Due to the effects of regulation on the Company, certain
adjustments made to deferred income taxes are, in turn, debited
or credited to regulatory assets or liabilities.
2E Statement of Cash Flows
For purposes of the balance sheet and the statement of cash
flows, the Company considers all short-term liquid investments
with maturities of three months or less to be cash equivalents.
Income taxes and interest paid (excluding capitalized
interest) were as follows:
For the six months
ended March 31, 1998 1997
(Thousands)
Income taxes paid $3,544 $5,520
Interest paid 2,723 2,587
2F Recovery of Gas Costs
Under the tariffs of the Company, the difference for any month
between costs recoverable through the Gas Charge and revenues
billed to customers under the Gas Charge is refunded to or
recovered from customers. Consistent with these tariff
provisions, such difference for any month is recorded either as a
current liability or as a current asset (with a contra entry to
Gas Costs).
For each gas utility, the Commission conducts annual
proceedings regarding the reconciliation of revenues from the Gas
Charge and related costs incurred for gas. In such proceedings
costs recovered by a utility through the Gas Charge are subject
to challenge. Such a proceeding regarding the Company for fiscal
year 1997 is currently pending before the Commission.
3. ENVIRONMENTAL MATTERS
3A Former Manufactured Gas Plant Sites
The Company, its predecessors, and certain former affiliates
operated facilities in the past at multiple sites for the purpose
of manufacturing gas and storing manufactured gas (Manufactured
Gas Sites). In connection with manufacturing and storing gas,
various by-products and waste materials were produced, some of
which might have been disposed of rather than sold. Under
certain laws and regulations relating to the protection of the
environment, the Company might be required to undertake remedial
action with respect to some of these materials.
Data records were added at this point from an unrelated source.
/-- A request enters the fault buffer. -/
def State.parkIn (s : State) (id f : Nat) : State := s.modReq id fun r => { r with phase := .parked f, kept := true }

def State.modEntry (s : State) (id : Nat) (f : Entry → Entry) : State :=
  { s with entries := s.entries.map fun e => if e.id = id then f e else e }

/-- Whether a request has entered an entry and its reply or acknowledgement is not back. -/
def Entry.awaits (e : Entry) (r : Req) : Bool := decide (r.entry? = some e.id) || (r.isDone && e.members.contains r.id)

/-- Forget the entries whose requests have all been answered. -/
def State.pruneEntries (s : State) : State :=
  { s with entries := s.entries.filter fun e => s.reqs.any e.awaits }

/-- The requests of an entry that are not performed, in the order in which they entered (R143). -/
def State.inEntry (s : State) (e : Nat) : List Req :=
  match s.entries.find? fun x => x.id == e with
  | none => []
  | some x => x.members.filterMap fun i => s.reqs.find? fun r => r.id == i && decide (r.entry? = some e)

/-- Whether a request brings something back. -/
def Req.fetches (r : Req) : Bool :=
  match r.kind with
  | .load | .ldds | .pref | .code | .vnld _ => true
  | .atomic _ _ f => f
  | _ => false

/-- The code offset of the instruction of a request. -/
def State.fpcOf (s : State) (r : Req) : W32 :=
  (((s.group? r.blk r.grp).bind fun g => g.insns.find? fun i => i.id == r.insn).map (·.fpc)).getD 0

/-- The read before issue that a request is part of. -/
def State.preOf (s : State) (r : Req) : Option PreRead := s.pres.find? fun p => p.id == r.insn

/-- The ACCESS code of FKIND (R301). -/
def State.accessOf (s : State) (r : Req) : Nat :=
  if s.probes.any fun p => p.id == r.insn then 9
  else if (s.preOf r).isSome && decide (r.kind = .load) then 8
  else match r.kind with
    | .store => 1
    | .atomic .. => 2
    | .vnld _ => 6
    | .vnst _ => 7
    | .code => 3
    | _ => 0

/-- The kind of Sifter entry that a request joins (R143, R216); the stores of a TST or a probe go by themselves. -/
def Req.entryKind (r : Req) : EntryKind :=
  match r.kind with
  | .vnld v => .vnld v
  | .vnst v => .vnst v
  | .store => if r.order = 0 && !r.unit then .write else .single
  | .load | .ldds | .pref => if r.order = 0 then .read else .single
  | _ => .single

/-! ### Replies (R138, R140, R145, R157) -/

/-- What becomes of a read of which no lane waits any more: an HFSET whose image has come sets its register, one that has sent
its requests goes on, and any other is given up, as is one that parks or fails (R265; DEDUCED, log 37). -/
def State.orphanPre (s : State) (p : PreRead) : State :=
  let stuck := p.fail.isSome || s.reqs.any fun r => r.insn == p.id && r.isParked
  match p.hf, p.bytes?, s.block? p.blk with
  | some n, some bs, some b => ((s.setFamily p.blk b.launch n bs).getD s).dropPre p.id
  | some _, none, some _ => if stuck then s.dropPre p.id else s
  | _, _, _ => s.dropPre p.id

/-- What becomes of a read after one of its requests has been answered, has failed or has parked. -/
def State.tidyPre (s : State) (id : Nat) : State :=
  match s.pres.find? fun p => p.id == id with
  | some p => if s.unread p then s.orphanPre p else s
  | none => s

/-- Bytes return to a read made before issue; a whole line of code goes into the core's buffer. -/
def State.landPre (s : State) (p : PreRead) (r : Req) : State :=
  let p := { p with got := p.got ++ r.parts.map fun (q : Part) => (r.addr, q.res) }
  match p.code, p.bytes?, (s.block? p.blk).bind fun b => s.launch? b.launch with
  | true, some bs, some l =>
    { s with
      pres := s.pres.filter fun q => q.id != p.id
      codebuf := ⟨r.core, l.ctx, p.addr / 128, bs⟩
        :: s.codebuf.filter fun k => !(k.core == r.core && k.ctx == l.ctx && k.line == p.addr / 128) }
  | _, _, _ => ({ s with pres := s.pres.map fun q => if q.id = p.id then p else q } : State).tidyPre p.id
One of the
Manufactured Gas Sites is discussed in more detail below. The
Company, under the supervision of the Illinois Environmental
Protection Agency (IEPA), is conducting investigations of two
additional Manufactured Gas Sites. These investigations may
require the Company to perform additional investigation and
remediation. The investigations are in a preliminary stage and
are expected to occur over an extended period of time.
In 1990, the Company entered into an Administrative Order on
Consent (AOC) with the United States Environmental Protection
Agency (EPA) and the IEPA to implement and conduct a remedial
investigation/feasibility study (RI/FS) of a Manufactured Gas
Site located in Waukegan, Illinois, where manufactured gas and
coking operations were formerly conducted (Waukegan Site). The
RI/FS is comprised of an investigation to determine the nature
and extent of contamination at the Waukegan Site and a
feasibility study to develop and evaluate possible remedial
actions. The Company entered into the AOC after being notified
by the EPA that the Company, General Motors Corporation (GMC) and
Outboard Marine Corporation were each a potentially responsible
party (PRP) under the Comprehensive Environmental Response,
Compensation and Liability Act of 1980, as amended (CERCLA), with
respect to the Waukegan Site. A PRP is potentially liable for
the cost of any investigative and/or remedial work that the EPA
determines is necessary. Other parties identified as PRPs did
not enter into the AOC. Under the terms of the AOC, the Company
is responsible for the cost of the RI/FS. The Company believes,
however, that it will recover a significant portion of the costs
of the RI/FS from other entities. GMC has agreed to share
equally with the Company in funding of the RI/FS cost, without
prejudice to GMC's or the Company's right to seek a lesser cost
responsibility at a later date.
The Company is accruing and deferring the costs it incurs in
connection with all of the Manufactured Gas Sites, including
related legal expenses, pending recovery through rates or from
insurance carriers or other entities. At March 31, 1998, the
total of the costs deferred by the Company, net of recoveries and
amounts billed to other entities, was $6.8 million. This amount
includes an estimate of the costs of completing the studies
required by the EPA at the Waukegan Site and the investigations
being conducted under the supervision of the IEPA referred to
above. The amount also includes an estimate of the costs of
remediation at the Waukegan Site at the minimum amount of the
current estimated range of such costs. The costs of remediation
at the other sites cannot be determined at this time. While the
Company intends to seek contribution from other entities for the
costs incurred at the sites, the full extent of such
contributions cannot be determined at this time.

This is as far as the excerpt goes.